Entre reuniones de alcohólicos anónimos y clases de interpretación, Tommaso intenta asumir el reto definitivo de su existencia: aplacar fantasmas y ser capaz de convivir con alguien que valora la libertad tanto como él. No va a ser sencillo: lo que ve y lo que cree ver conspiran para enturbiar su estado de ánimo, para devolverle a ese lado oscuro que parece azuzarle con la insistencia sibilina del canto de las sirenas politoxicómanas.
El descenso, la continua cuesta abajo. En sueños, Tommaso desciende a los calabozos de una comisaría imputado con un cargo kafkiano. Tras sucumbir entre los brazos de una alumna joven, las entrañas del suburbano también parecen tragárselo, con su culpa y su pena a flor de piel. Hasta el desconsuelo de un sin techo lo obliga a descender de su torre de marfil, encontrándose una imagen especular de sí mismo: del lugar donde pudo haber acabado, de la adicción a la que podría haberse abandonado.
Quizás esté en la propia condición de creador el andar sobrado de imaginación (calenturienta). Una capacidad para fabular que le lleva a coquetear con otras mujeres, mientras cree que su pareja ha sido seducida por alguien de su misma edad.
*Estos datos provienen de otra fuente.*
-- ==== Sys2Proof/Machine/State.lean ====
section
/-! DEFINITION. The state of the QRDE (10_state.md), the reasons a step can stop, and the state after
reset. -/

namespace Sys2Proof.Machine

/-- ERR.CODE (60_exceptions.md R250); the codes 7-15 are never produced. -/
inductive ErrCode where
  | noError
  | invalidInput
  | invalidLength
  | invalidVersion
  | internal
  | stageOverflow
  | badCommand
  deriving DecidableEq, Repr

/-- The pending command (10_state.md R36). -/
structure Pending where
  /-- OPCODE, as the CMD write gave it. -/
  opcode : BitVec 8
  /-- ARG, as it stood at the CMD write (R36, R287). -/
  arg : Word
  /-- Cycles that still pass before the commit; the commit itself takes the step after them (log 2). -/
  remaining : Nat
  deriving DecidableEq, Repr

/-- What the response ports answered to an accepted access (10_state.md R39). -/
structure Response where
  /-- `rsp_rdata`: read data, 0 for writes. -/
  rdata : Word
  /-- `rsp_err`: bus error, the access had no effect. -/
  err : Bool
  deriving DecidableEq, Repr

/-- What the outside does in one cycle (10_state.md R39, 70_reset_and_hazards.md R280). -/
inductive HostEvent where
  /-- `req_valid` = 1: the HOST presents this access. -/
  | access (r : Request)
  /-- `req_valid` = 0: no access. -/
  | idle
  /-- `rst` = 1 at this rising edge. -/
  | rst
  deriving DecidableEq, Repr

/-- The two kinds of HOST misuse that rule R258 asks a model to treat as a fault of the HOST program. The
model keeps the hardware's fixed behaviour and records the first one in State (log 6). -/
inductive HostFault where
  /-- A bus error access (R62). -/
  | busError
  /-- A CMD, ARG or STAGE_DATA write while BUSY (R286). -/
  | writeWhileBusy
  deriving DecidableEq, Repr

/-- The state. CONTENT_LEN, STAGE_LEN and OUT_BITLEN are the lengths of `content`, `stage` and `out`, and
STATUS.BUSY is `pending.isSome`: what shares storage is stored once (log 9). -/
structure State where
  /-- The parameters and ROMs (R7, R66); no step changes them. -/
  params : Params
  /-- CONTENT[0 .. CONTENT_LEN-1] (R31). -/
  content : List Byte
  /-- MODE (R28). -/
  mode : Mode
  /-- EC_LEVEL (R29). -/
  ecLevel : EcLevel
  /-- VERSION; `none` is 0, unset (R30). -/
  version : Option Version
  /-- STAGE[0 .. STAGE_LEN-1] (R32). -/
  stage : List Byte
  /-- STATUS.STAGE_OVF (R25). -/
  stageOvf : Bool
  /-- STATUS.FAULT (R25, R255). -/
  fault : Bool
  /-- STATUS.OVERRUN (R25, R286). -/
  overrun : Bool
  /-- STATUS.OUT_VALID (R25, R210). -/
  outValid : Bool
  /-- OUT[0 .. OUT_BITLEN-1]; every later bit of OUT is 0 (R34, R209). -/
  out : Bits
  /-- ARG (R24). -/
  arg : Word
  /-- ERR (R26). -/
  err : ErrCode
  /-- RESULT (R27). -/
  result : Word
  /-- The pending command (R36). -/
  pending : Option Pending
  /-- The response of the last accepted access; `none` if none was accepted (R39, log 10). -/
  rsp : Option Response
  /-- What the HOST and the platform do in the coming cycles, the next first (R40, log 7). -/
  host : List HostEvent
  /-- The model's own: how many free values were drawn (log 17). -/
  draws : Nat
  /-- The model's own: the first HOST fault met (R258, log 6). -/
  hostFault : Option HostFault
  /-- The model's own: a read of STATUS performed after the HOST's last CMD write returned BUSY = 0, the second
  condition of the end of a run (70_reset_and_hazards.md R291, log 23). -/
  polled : Bool
  deriving DecidableEq, Repr

/-- STATUS.BUSY (R25, R36). -/
def State.busy (s : State) : Bool := s.pending.isSome

/-- The reasons a step faults. There is none: the QRDE has no trap (60_exceptions.md R253), every rule
gives the machine's behaviour a next state, and Fault(INTERNAL) is the STATUS.FAULT bit (R255). The HOST
faults of R258 are recorded in `State.hostFault`. -/
inductive Fault where
  deriving DecidableEq, Repr

/-- The reasons a step is refused. -/
inductive Refusal where
  /-- An instruction with no meaning yet. No arm of exec raises it; safe. -/
  | notModelled (mnemonic : String)
  deriving DecidableEq, Repr

/-- What a meaning answers. -/
abbrev Result := Host.Outcome State Fault Refusal

/-- The state right after reset (10_state.md R38), with the default parameters (R7) and the empty input
queue. -/
def State.reset : State where
  params := Params.default
  content := []
  mode := .numeric
  ecLevel := .m
  version := none
  stage := []
  stageOvf := false
  fault := false
  overrun := false
  outValid := false
  out := []
  arg := 0
  err := .noError
  result := 0
  pending := none
  rsp := none
  host := []
  draws := 0
  hostFault := none
  polled := true

end Sys2Proof.Machine
end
Inseguridades, una trasnochada voluntad de posesión y delirios de grandeza que quizás no sean más que una proyección de aquello que todavía no ha puesto en imágenes (en uno de sus monólogos ante el grupo de apoyo confiesa que en otro tiempo -cuando todo se fue de madre- trabajaba en una remake de La dolce vita (Federico Fellini, 1960). ¿No será este Tommaso un Marcello sin libreto, un actor que utiliza la vida como inmenso escenario en el que terminar de pulir su futuro personaje?)
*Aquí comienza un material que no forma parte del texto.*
/-- NOP, R230: its word, its effect at the commit point (nothing but ERR and RESULT), and that it holds BUSY
like every command: issued at rest it is pending, with some number of cycles left. -/
def Obligations.NopWritesErrAndResultOnly : Prop :=
  decodeRequest (writeWord 0x004#13 0x00000000#32) = .ok .nop ∧
  (∀ s : State, s.fault = false →
    exec .nop s = .next { s with err := .noError, result := 0, pending := none }) ∧
  (∀ (s : State) (rest : List HostEvent), s.pending = none →
    s.host = .access (writeWord 0x004#13 0x00000000#32) :: rest →
    ∃ t n, step s = .next t ∧ t = { s with
      host := rest, pending := some ⟨0x00#8, s.arg, n⟩, rsp := some ⟨0, false⟩, draws := t.draws
      polled := t.polled })

/-- SET_CONTENT, R148: the word, and its three outcomes past the FAULT gate. -/
def Obligations.SetContentCommitsTheStage : Prop :=
  decodeRequest (writeWord 0x004#13 0x00000001#32) = .ok .setContent ∧
  ∀ s : State, s.fault = false →
    (s.stageOvf = true →
      exec .setContent s = .next { s with
        stage := [], stageOvf := false, err := .stageOverflow, result := 0, pending := none }) ∧
    (s.stageOvf = false → s.stage = [] →
      exec .setContent s = .next { s with err := .invalidInput, result := 0, pending := none }) ∧
    (s.stageOvf = false → s.stage ≠ [] →
      exec .setContent s = .next { s with
        content := s.stage
        mode := classify s.stage
        version := resolve s.params s.stage.length (classify s.stage) s.ecLevel
        out := [], outValid := false
        stage := [], stageOvf := false
        err := .noError
        result := (modeCode (classify s.stage)).setWidth 32
        pending := none })

/-- SET_EC_LEVEL, R162: the word, the ceilings, the operand ARG[1:0] as latched, and its two outcomes past
the FAULT gate. -/
def Obligations.SetEcLevelCommitsOrRejects : Prop :=
  decodeRequest (writeWord 0x004#13 0x00000002#32) = .ok .setEcLevel ∧
  (ecLevelOf 0#2 = .l ∧ ecLevelOf 1#2 = .m ∧ ecLevelOf 2#2 = .q ∧ ecLevelOf 3#2 = .h) ∧
  (ceilLevel .l = 7089 ∧ ceilLevel .m = 5596 ∧ ceilLevel .q = 3993 ∧ ceilLevel .h = 3057) ∧
  (∀ (s : State) (p : Pending), s.pending = some p → latchedArg s = p.arg) ∧
  ∀ (s : State) (e : EcLevel), s.fault = false → ecLevelOf ((latchedArg s).extractLsb' 0 2) = e →
    (ceilLevel e < s.content.length →
      exec .setEcLevel s = .next { s with err := .invalidLength, result := 0, pending := none }) ∧
    (s.content.length ≤ ceilLevel e →
      exec .setEcLevel s = .next { s with
        ecLevel := e
        version := resolve s.params s.content.length s.mode e
        out := [], outValid := false
        err := .noError
        result := BitVec.ofNat 32 (versionValue (resolve s.params s.content.length s.mode e))
        pending := none })

/-- GET_VERSION, R163: the word, RESULT is the version (0 for none, else 1..40), nothing else changes, and
asking twice gives the same RESULT. -/
def Obligations.GetVersionReturnsVersion : Prop :=
  decodeRequest (writeWord 0x004#13 0x00000003#32) = .ok .getVersion ∧
  (versionValue none = 0 ∧ ∀ v : Version, versionValue (some v) = v.val + 1) ∧
  (∀ s : State, s.fault = false →
    exec .getVersion s = .next { s with
      err := .noError, result := BitVec.ofNat 32 (versionValue s.version), pending := none }) ∧
  (∀ s t u : State, s.fault = false → exec .getVersion s = .next t → exec .getVersion t = .next u →
    u.result = t.result)

/-- GET_FINAL_DATA, R209: the word, and its outcomes past the FAULT gate: no version, Fault(INTERNAL) from
FINAL or from the size of the output, or the output. -/
def Obligations.GetFinalDataBuildsOutputOrFails : Prop :=
  decodeRequest (writeWord 0x004#13 0x00000004#32) = .ok .getFinalData ∧
  ∀ s : State, s.fault = false →
    (s.version = none →
      exec .getFinalData s = .next { s with
        out := [], outValid := false, err := .invalidVersion, result := 0, pending := none }) ∧
    (∀ v, s.version = some v → final s.params s.content s.mode s.ecLevel v = none →
      exec .getFinalData s = .next { s with
        fault := true, out := [], outValid := false, err := .internal, result := 0, pending := none }) ∧
    (∀ v bits, s.version = some v → final s.params s.content s.mode s.ecLevel v = some bits →
      s.params.outWords * 32 < bits.length →
      exec .getFinalData s = .next { s with
        fault := true, out := [], outValid := false, err := .internal, result := 0, pending := none }) ∧
    (∀ v bits, s.version = some v → final s.params s.content s.mode s.ecLevel v = some bits →
      bits.length ≤ s.params.outWords * 32 →
      exec .getFinalData s = .next { s with
        out := bits, outValid := true, err := .noError
        result := BitVec.ofNat 32 bits.length, pending := none })

/-- VALIDATE_LENGTH, R149: the word, the ceilings of the stored mode, inclusive, and nothing but ERR and
RESULT written. -/
def Obligations.ValidateLengthTestsModeCeiling : Prop :=
  decodeRequest (writeWord 0x004#13 0x00000005#32) = .ok .validateLength ∧
  (ceilMode .numeric = 7089 ∧ ceilMode .alphanumeric = 4296 ∧ ceilMode .byte = 2953) ∧
  ∀ s : State, s.fault = false →
    (s.content.length ≤ ceilMode s.mode →
      exec .validateLength s = .next { s with err := .noError, result := 0, pending := none }) ∧
    (ceilMode s.mode < s.content.length →
      exec .validateLength s = .next { s with err := .invalidLength, result := 0, pending := none })

/-- STAGE_CLEAR, R231: the word, and the stage emptied with STAGE_OVF cleared. -/
def Obligations.StageClearEmptiesTheStage : Prop :=
  decodeRequest (writeWord 0x004#13 0x00000006#32) = .ok .stageClear ∧
  ∀ s : State, s.fault = false →
    exec .stageClear s = .next { s with
      stage := [], stageOvf := false, err := .noError, result := 0, pending := none }

/-- SOFT_RESET, R232: the word, and every piece of the spec's state at the value of R38 from any state,
FAULT set or not; the parameters with the ROMs stay, and so does what the HOST does next. -/
def Obligations.SoftResetRestoresResetValues : Prop :=
  decodeRequest (writeWord 0x004#13 0x00000007#32) = .ok .softReset ∧
  ∀ s : State, ∃ t, exec .softReset s = .next t ∧ t = { s with
    content := [], mode := .numeric, ecLevel := .m, version := none
    stage := [], stageOvf := false, fault := false, overrun := false
    outValid := false, out := [], arg := 0, err := .noError, result := 0, pending := none
    rsp := t.rsp, draws := t.draws, hostFault := t.hostFault, polled := t.polled }

/-- The illegal opcodes, R233: every CMD word with OPCODE at least 0x08, whatever its bits 31:8, ends with
BAD_COMMAND and changes nothing else; said for each of the five constructors too. -/
def Obligations.IllegalOpcodesReportBadCommand : Prop :=
  (∀ (w : Word) (s : State), 8 ≤ (w.extractLsb' 0 8).toNat → s.fault = false →
    ∃ i, decodeRequest (writeWord 0x004#13 w) = .ok i ∧
      exec i s = .next { s with err := .badCommand, result := 0, pending := none }) ∧
  (∀ (low : BitVec 3) (s : State), s.fault = false →
    exec (.illegal08 low) s = .next { s with err := .badCommand, result := 0, pending := none }) ∧
  (∀ (low : BitVec 4) (s : State), s.fault = false →
    exec (.illegal10 low) s = .next { s with err := .badCommand, result := 0, pending := none }) ∧
  (∀ (low : BitVec 5) (s : State), s.fault = false →
    exec (.illegal20 low) s = .next { s with err := .badCommand, result := 0, pending := none }) ∧
  (∀ (low : BitVec 6) (s : State), s.fault = false →
    exec (.illegal40 low) s = .next { s with err := .badCommand, result := 0, pending := none }) ∧
  (∀ (low : BitVec 7) (s : State), s.fault = false →
    exec (.illegal80 low) s = .next { s with err := .badCommand, result := 0, pending := none })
Y a fin de cuentas, ¿a qué, de tanto fabular? Ferrara / Tommaso, incapaz de creerse su dicha, no deja de pasearse por la brecha rememorando caídas para no tener que reconocer, de una vez por todas, su éxito vital. La respuesta a tanta conjetura estéril la da la propia hija del director, perseguida por la cámara de su hiperactivo papá y a la que termina espetándole un “¡basta!” tan estentóreo como liberador.